PROBLEM TO SOLVE> The listing below holds a line with "some (a ^^^ b)" and a later line with "w (a.toInt.tdiv b.toInt))". Write out those two lines and every line between them, exactly, and nothing else.

THE DATA>
-- ==== Sys2Proof/Machine/Operands.lean ====
section
/-! DEFINITION. Machine/Operands.lean: operand fields and the registers they name (R241, R252, R257, R258), the issue
group of a sheaf (R242), and the integer operations (R263, R264). -/
namespace Sys2Proof.Machine

/-! ### Operand fields (R257) -/

/-- The field names a lane register v0 to v23. -/
def isV (f : BitVec 6) : Bool := decide (f.toNat < 24)
/-- The field names a predicate p0 to p7. -/
def isP (f : BitVec 6) : Bool := decide (32 ≤ f.toNat) && decide (f.toNat < 40)
/-- The field names a strand register x0 to x31. -/
def isX (f : BitVec 6) : Bool := decide (f.toNat < 32)
/-- A lane register that may be written: not v0 to v7 in a handler (R252). -/
def isVDst (handler : Bool) (f : BitVec 6) : Bool := isV f && (!handler || decide (8 ≤ f.toNat))
/-- MINOR is one that names the instruction (R258): another is not in its table. -/
def minorIs (f : Fields) (n : Nat) : Bool := f.minor.toNat == n
/-- A predicate that may be written: p1 to p7 (R252). -/
def isPDst (f : BitVec 6) : Bool := isP f && f.toNat != 32

/-- Lane register n. -/
def Lane.reg (l : Lane) (n : Nat) : Word := nth l.v n 0
/-- The lane register that a field names. -/
def Lane.rv (l : Lane) (f : BitVec 6) : Word := l.reg f.toNat
def Lane.setV (l : Lane) (f : BitVec 6) (w : Word) : Lane := { l with v := l.v.set f.toNat w }
/-- Predicate n; p0 reads 1 (R241). -/
def Lane.pred (l : Lane) (n : Nat) : Bool := n == 0 || l.p.getLsbD n
/-- The predicate that a field names. -/
def Lane.rp (l : Lane) (f : BitVec 6) : Bool := l.pred (f.toNat - 32)
/-- Writes predicate n; bit 0 always stands for p0 and stays 1. -/
def Lane.setPred (l : Lane) (n : Nat) (b : Bool) : Lane :=
  let m : BitVec 8 := 1 <<< n
  { l with p := (if b then l.p ||| m else l.p &&& ~~~ m) ||| 1 }
def Lane.setP (l : Lane) (f : BitVec 6) (b : Bool) : Lane := l.setPred (f.toNat - 32) b
/-- The lane runs a handler image (R255). -/
def Lane.handler (l : Lane) : Bool := l.hook.isSome

/-- The strand register that a field names. -/
def Strand.rx (t : Strand) (f : BitVec 6) : DWord := t.reg f.toNat
def Strand.setX (t : Strand) (f : BitVec 6) (v : DWord) : Strand := t.set f.toNat v
/-- A register of a strand awaits a load or an atomic (R261, R296, R297). -/
def Strand.awaits (t : Strand) (n : Nat) : Bool := n != 0 && t.loads.any (fun x => x.rd == n)

/-! ### The issue group (R242) -/

/-- The lanes at the lowest PC of a sheaf. -/
def Sheaf.lowest (x : Sheaf) : List Lane :=
  let low := x.lanes.foldl (fun m l => min m l.pc) (2 ^ 64)
  x.lanes.filter (fun l => l.pc == low)
/-- The issue group runs a handler image: the lowest PC is, or is also, that of a lane inside a handler hook. -/
def Sheaf.handler (x : Sheaf) : Bool := x.lowest.any Lane.handler
/-- The lanes that issue next: those at the lowest PC. Where lanes inside a handler hook stand there, whose PC counts in
another image than that of the other lanes, they alone issue, since one instruction executes (DESIGN CHOICE, assumption 27). -/
def Sheaf.group (x : Sheaf) : List Lane := x.lowest.filter (fun l => l.handler == x.handler)
/-- Changes the lanes of a group by number. -/
def Sheaf.mapLanes (x : Sheaf) (ns : List Nat) (f : Lane → Lane) : Sheaf :=
  { x with lanes := x.lanes.map (fun l => if ns.contains l.n then f l else l) }

/-! ### Integer operations (R263, R264) -/

/-- IOP and IOPI on W-bit registers; none for a reserved minor. -/
def iop {w : Nat} (minor : Nat) (a b : BitVec w) : Option (BitVec w) :=
  let sh := b.toNat % w
  match minor with
  | 0x00 => some (a + b)
  | 0x01 => some (a - b)
  | 0x02 => some (a * b)
  | 0x03 => some (BitVec.ofNat w (a.toNat * b.toNat / 2 ^ w))
  | 0x04 => some (BitVec.ofInt w (a.toInt * b.toInt / (2 : Int) ^ w))
  | 0x05 => some (a &&& b)
  | 0x06 => some (a ||| b)
  | 0x07 => some (a ^^^ b)
  | 0x08 => some (a <<< sh)
  | 0x09 => some (a >>> sh)
  | 0x0A => some (a.sshiftRight sh)
  | 0x0B => some (if a.toInt ≤ b.toInt then a else b)
  | 0x0C => some (if a.toNat ≤ b.toNat then a else b)
  | 0x0D => some (if a.toInt ≤ b.toInt then b else a)
  | 0x0E => some (if a.toNat ≤ b.toNat then b else a)
  | 0x0F => some (if b = 0 then BitVec.allOnes w else BitVec.ofNat w (a.toNat / b.toNat))
  | 0x10 => some (if b = 0 then BitVec.allOnes w else BitVec.ofInt w (a.toInt.tdiv b.toInt))
  | 0x11 => some (if b = 0 then a else BitVec.ofNat w (a.toNat % b.toNat))
  | 0x12 => some (if b = 0 then a else BitVec.ofInt w (a.toInt.tmod b.toInt))
  | _ => none
/-- Latency of an integer operation: in CORE cycles for a lane (R305), in BANK cycles for a strand (R304). -/
def iopLatency (strand : Bool) (minor : Nat) : Nat :=
  if 2 ≤ minor ∧ minor ≤ 4 then 3 else if 0x0F ≤ minor ∧ minor ≤ 0x12 then (if strand then 20 else 18) else 1

end Sys2Proof.Machine
end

SOLUTION BELOW>
  | 0x07 => some (a ^^^ b)
  | 0x08 => some (a <<< sh)
  | 0x09 => some (a >>> sh)
  | 0x0A => some (a.sshiftRight sh)
  | 0x0B => some (if a.toInt ≤ b.toInt then a else b)
  | 0x0C => some (if a.toNat ≤ b.toNat then a else b)
  | 0x0D => some (if a.toInt ≤ b.toInt then b else a)
  | 0x0E => some (if a.toNat ≤ b.toNat then b else a)
  | 0x0F => some (if b = 0 then BitVec.allOnes w else BitVec.ofNat w (a.toNat / b.toNat))
  | 0x10 => some (if b = 0 then BitVec.allOnes w else BitVec.ofInt w (a.toInt.tdiv b.toInt))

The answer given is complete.